What you have to do:
Within the listing below, the lines to output run from the one containing "-- ==== Sys2Proof/Machine/Operands.lean" through the one containing "def State.cap (s"; copy them exactly and nothing else.

Data supplied section start

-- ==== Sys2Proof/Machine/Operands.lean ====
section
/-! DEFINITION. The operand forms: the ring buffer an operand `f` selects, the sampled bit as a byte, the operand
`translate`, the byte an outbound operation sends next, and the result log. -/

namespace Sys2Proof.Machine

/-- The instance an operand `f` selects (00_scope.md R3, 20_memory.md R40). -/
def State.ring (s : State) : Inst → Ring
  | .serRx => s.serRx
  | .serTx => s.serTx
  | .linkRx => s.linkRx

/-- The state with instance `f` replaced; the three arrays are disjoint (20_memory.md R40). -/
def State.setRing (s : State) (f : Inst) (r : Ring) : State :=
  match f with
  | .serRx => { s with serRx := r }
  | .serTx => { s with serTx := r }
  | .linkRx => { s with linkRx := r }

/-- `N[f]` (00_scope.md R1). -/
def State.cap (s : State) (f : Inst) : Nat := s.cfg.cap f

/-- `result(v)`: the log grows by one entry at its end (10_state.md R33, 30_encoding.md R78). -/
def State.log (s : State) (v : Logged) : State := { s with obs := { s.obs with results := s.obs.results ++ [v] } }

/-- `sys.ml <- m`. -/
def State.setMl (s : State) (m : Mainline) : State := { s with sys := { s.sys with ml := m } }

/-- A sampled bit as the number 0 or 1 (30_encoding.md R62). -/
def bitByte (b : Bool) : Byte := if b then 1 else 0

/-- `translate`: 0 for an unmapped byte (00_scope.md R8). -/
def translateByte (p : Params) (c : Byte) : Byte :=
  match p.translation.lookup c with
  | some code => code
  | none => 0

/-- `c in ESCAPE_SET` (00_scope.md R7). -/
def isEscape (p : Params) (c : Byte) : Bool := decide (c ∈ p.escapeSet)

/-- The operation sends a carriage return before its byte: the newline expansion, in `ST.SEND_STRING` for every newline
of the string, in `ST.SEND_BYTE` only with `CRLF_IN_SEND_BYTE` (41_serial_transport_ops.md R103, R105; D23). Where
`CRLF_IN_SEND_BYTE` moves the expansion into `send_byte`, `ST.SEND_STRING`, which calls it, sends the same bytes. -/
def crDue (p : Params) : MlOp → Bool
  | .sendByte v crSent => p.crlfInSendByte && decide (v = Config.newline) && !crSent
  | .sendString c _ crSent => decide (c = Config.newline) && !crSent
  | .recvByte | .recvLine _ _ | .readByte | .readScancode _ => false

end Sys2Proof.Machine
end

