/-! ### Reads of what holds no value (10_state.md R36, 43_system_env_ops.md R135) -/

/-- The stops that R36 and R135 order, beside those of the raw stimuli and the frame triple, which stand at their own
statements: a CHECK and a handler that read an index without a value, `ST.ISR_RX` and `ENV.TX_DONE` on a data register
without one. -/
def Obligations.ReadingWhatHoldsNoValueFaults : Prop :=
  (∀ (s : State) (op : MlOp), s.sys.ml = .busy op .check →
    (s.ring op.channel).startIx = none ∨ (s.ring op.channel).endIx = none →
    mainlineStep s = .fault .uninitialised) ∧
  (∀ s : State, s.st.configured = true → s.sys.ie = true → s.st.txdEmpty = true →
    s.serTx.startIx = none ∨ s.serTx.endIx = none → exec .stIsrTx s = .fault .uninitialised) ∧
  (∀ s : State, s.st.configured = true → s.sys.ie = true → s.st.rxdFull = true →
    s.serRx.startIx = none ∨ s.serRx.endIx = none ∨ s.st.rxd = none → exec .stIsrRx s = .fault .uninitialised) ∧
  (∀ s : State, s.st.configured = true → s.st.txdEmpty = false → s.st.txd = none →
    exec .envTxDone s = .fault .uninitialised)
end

Data supplied section end
Data supplied section start

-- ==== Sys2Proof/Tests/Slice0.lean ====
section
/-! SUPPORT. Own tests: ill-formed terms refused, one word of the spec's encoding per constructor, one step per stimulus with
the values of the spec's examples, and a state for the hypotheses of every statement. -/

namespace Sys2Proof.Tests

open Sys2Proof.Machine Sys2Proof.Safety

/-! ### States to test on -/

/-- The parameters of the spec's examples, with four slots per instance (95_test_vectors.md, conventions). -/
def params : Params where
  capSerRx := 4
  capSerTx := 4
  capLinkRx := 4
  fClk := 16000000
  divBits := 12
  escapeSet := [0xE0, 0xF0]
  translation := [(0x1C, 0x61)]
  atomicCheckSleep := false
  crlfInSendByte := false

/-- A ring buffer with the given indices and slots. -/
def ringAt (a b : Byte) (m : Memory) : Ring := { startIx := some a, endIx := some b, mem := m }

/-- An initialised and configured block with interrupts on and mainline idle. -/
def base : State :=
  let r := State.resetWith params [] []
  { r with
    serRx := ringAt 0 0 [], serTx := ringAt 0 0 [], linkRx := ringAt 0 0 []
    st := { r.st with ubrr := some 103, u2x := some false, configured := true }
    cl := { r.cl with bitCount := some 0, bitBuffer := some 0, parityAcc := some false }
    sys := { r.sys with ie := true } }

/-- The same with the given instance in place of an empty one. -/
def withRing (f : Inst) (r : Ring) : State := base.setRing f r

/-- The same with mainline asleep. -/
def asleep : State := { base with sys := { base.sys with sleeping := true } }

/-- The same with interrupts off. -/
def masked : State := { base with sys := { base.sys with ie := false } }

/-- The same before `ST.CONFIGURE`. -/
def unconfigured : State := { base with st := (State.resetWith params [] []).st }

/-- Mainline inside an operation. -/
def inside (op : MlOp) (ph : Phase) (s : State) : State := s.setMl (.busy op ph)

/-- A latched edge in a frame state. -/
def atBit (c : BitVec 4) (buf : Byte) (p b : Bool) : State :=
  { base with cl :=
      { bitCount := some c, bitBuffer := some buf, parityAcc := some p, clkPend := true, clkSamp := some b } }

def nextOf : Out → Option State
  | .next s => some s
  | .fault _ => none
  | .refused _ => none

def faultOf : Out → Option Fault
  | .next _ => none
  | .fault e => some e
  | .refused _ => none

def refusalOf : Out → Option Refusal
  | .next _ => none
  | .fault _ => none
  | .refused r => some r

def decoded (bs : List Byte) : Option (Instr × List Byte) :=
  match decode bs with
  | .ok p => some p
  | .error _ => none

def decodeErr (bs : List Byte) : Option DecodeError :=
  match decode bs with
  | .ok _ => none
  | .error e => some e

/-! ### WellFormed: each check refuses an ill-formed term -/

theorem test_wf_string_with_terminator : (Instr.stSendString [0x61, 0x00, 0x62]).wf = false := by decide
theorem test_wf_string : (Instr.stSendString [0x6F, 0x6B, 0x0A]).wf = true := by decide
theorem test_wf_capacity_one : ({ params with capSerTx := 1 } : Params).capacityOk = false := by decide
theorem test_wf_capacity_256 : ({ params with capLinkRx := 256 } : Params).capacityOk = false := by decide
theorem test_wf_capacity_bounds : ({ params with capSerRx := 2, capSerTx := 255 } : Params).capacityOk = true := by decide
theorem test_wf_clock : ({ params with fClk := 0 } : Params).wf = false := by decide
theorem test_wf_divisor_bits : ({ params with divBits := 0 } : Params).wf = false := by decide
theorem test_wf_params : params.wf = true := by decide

Data supplied section end

Result for this exercise:
-- ==== Sys2Proof/Machine/Operands.lean ====
section
/-! DEFINITION. The operand forms: the ring buffer an operand `f` selects, the sampled bit as a byte, the operand
`translate`, the byte an outbound operation sends next, and the result log. -/

namespace Sys2Proof.Machine

/-- The instance an operand `f` selects (00_scope.md R3, 20_memory.md R40). -/
def State.ring (s : State) : Inst → Ring
  | .serRx => s.serRx
  | .serTx => s.serTx
  | .linkRx => s.linkRx

/-- The state with instance `f` replaced; the three arrays are disjoint (20_memory.md R40). -/
def State.setRing (s : State) (f : Inst) (r : Ring) : State :=
  match f with
  | .serRx => { s with serRx := r }
  | .serTx => { s with serTx := r }
  | .linkRx => { s with linkRx := r }

/-- `N[f]` (00_scope.md R1). -/
def State.cap (s : State) (f : Inst) : Nat := s.cfg.cap f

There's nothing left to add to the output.